» Excerpted data

-- ==== Sys2Proof/Certificates/Slice0/Obligations.lean ====
section
/-! DEFINITION. The statements about the HT3216 that the provers are asked for. -/

open Sys2Proof Sys2Proof.Machine

/-! ## The queue of commands -/

/-- A step takes the command at the front of the queue and runs it on the state with the queue's rest; on an empty queue
it changes nothing. Both are the model's choice (log entries 2, 3). -/
def Obligations.StepRunsFrontCommand : Prop :=
  (∀ (c : Instr) (rest : List Instr) (s : State), s.pending = c :: rest → step s = exec c (s.setPending rest))
    ∧ ∀ s : State, s.pending = [] → step s = .next s

/-- Every command answers a next state in every state, and leaves the queue of waiting commands as it was: no event of
the manual ends the machine. That a command whose event cannot occur changes nothing, and that POWER_ON_RESET keeps the
queue, are the model's choices (log entries 1, 3, 25). -/
def Obligations.EveryCommandAnswersNext : Prop :=
  ∀ (c : Instr) (s : State), ∃ t, exec c s = .next t ∧ t.pending = s.pending

/-! ## The pool address map (chapter 1) -/

/-- The ten steps of the decomposition of a pool address (R3), by the table's own formulas; the next chunk lies in the
next channel; and every operation that a slot offers names the bank, row and granule of the decomposition of the first
address of its granule: of the next granule of the range, or for a COPY of the first ready granule of the destination
range or of the next one of the source range. -/
def Obligations.AddressDecomposition : Prop :=
  (∀ (st : Stride) (a : Nat), a < 2 ^ 35 →
    let k := a / st.bytes
    let offset := k / 256 * st.bytes + a % st.bytes
    (st.bankOf a).val = k % 16 * 16 + k / 16 % 16 ∧ (bankChannel (st.bankOf a)).val = k % 16
      ∧ (st.rowOf a).val = offset / 2048 ∧ (st.granOf a).val = offset % 2048 / 64 ∧ st.byteOf a = offset % 2048 % 64
      ∧ (bankChannel (st.bankOf (a + st.bytes))).val = (k + 1) % 16)
  ∧ ∀ (x : Slot) (st : Stride) (o : BankOp), x.nextOp? st = some o →
      let isAt := fun a => o.bank = st.bankOf a ∧ o.row = st.rowOf a ∧ o.gran = st.granOf a
      (x.req.kind ≠ .copy → ∃ k, x.next = some k ∧ isAt (touchedBase x.req.a k))
      ∧ (x.req.kind = .copy →
          (∀ j kind rest, x.copy.ready = (j, kind) :: rest → isAt (touchedBase x.req.b j))
          ∧ (x.copy.ready = [] → isAt (touchedBase x.req.a x.copy.source)))

/-- The decomposition is one-to-one onto the bytes of the logical rows of all banks, the reverse mapping is its inverse
in both directions and has the table's formula, the bytes of a chunk lie in one logical row, and the 64 bytes of a
granule are 64 consecutive pool addresses (R4). -/
def Obligations.AddressMapOneToOne : Prop :=
  ∀ st : Stride,
    (∀ a, a < 2 ^ 35 → st.address (st.bankOf a) (st.rowOf a) (st.granOf a) (st.byteOf a) = a)
    ∧ (∀ (b : BankNo) (r : RowNo) (g : GranNo) (n : Nat), n < 64 →
        st.address b r g n < 2 ^ 35 ∧ st.bankOf (st.address b r g n) = b ∧ st.rowOf (st.address b r g n) = r
          ∧ st.granOf (st.address b r g n) = g ∧ st.byteOf (st.address b r g n) = n)
    ∧ (∀ (b : BankNo) (r : RowNo) (g : GranNo) (n : Nat), n < 64 → st.address b r g n = st.address b r g 0 + n)
    ∧ (∀ (b : BankNo) (r : RowNo) (g : GranNo) (n : Nat),
        let offset := r.val * 2048 + g.val * 64 + n
        st.address b r g n =
          (offset / st.bytes * 256 + b.val % 16 * 16 + b.val / 16) * st.bytes + offset % st.bytes)
    ∧ ∀ a d : Nat, a % st.bytes + d < st.bytes → st.bankOf (a + d) = st.bankOf a ∧ st.rowOf (a + d) = st.rowOf a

» Assignment
The word "offset" may appear on some lines of these records; state how many such lines there are, and nothing else.

» Answer
4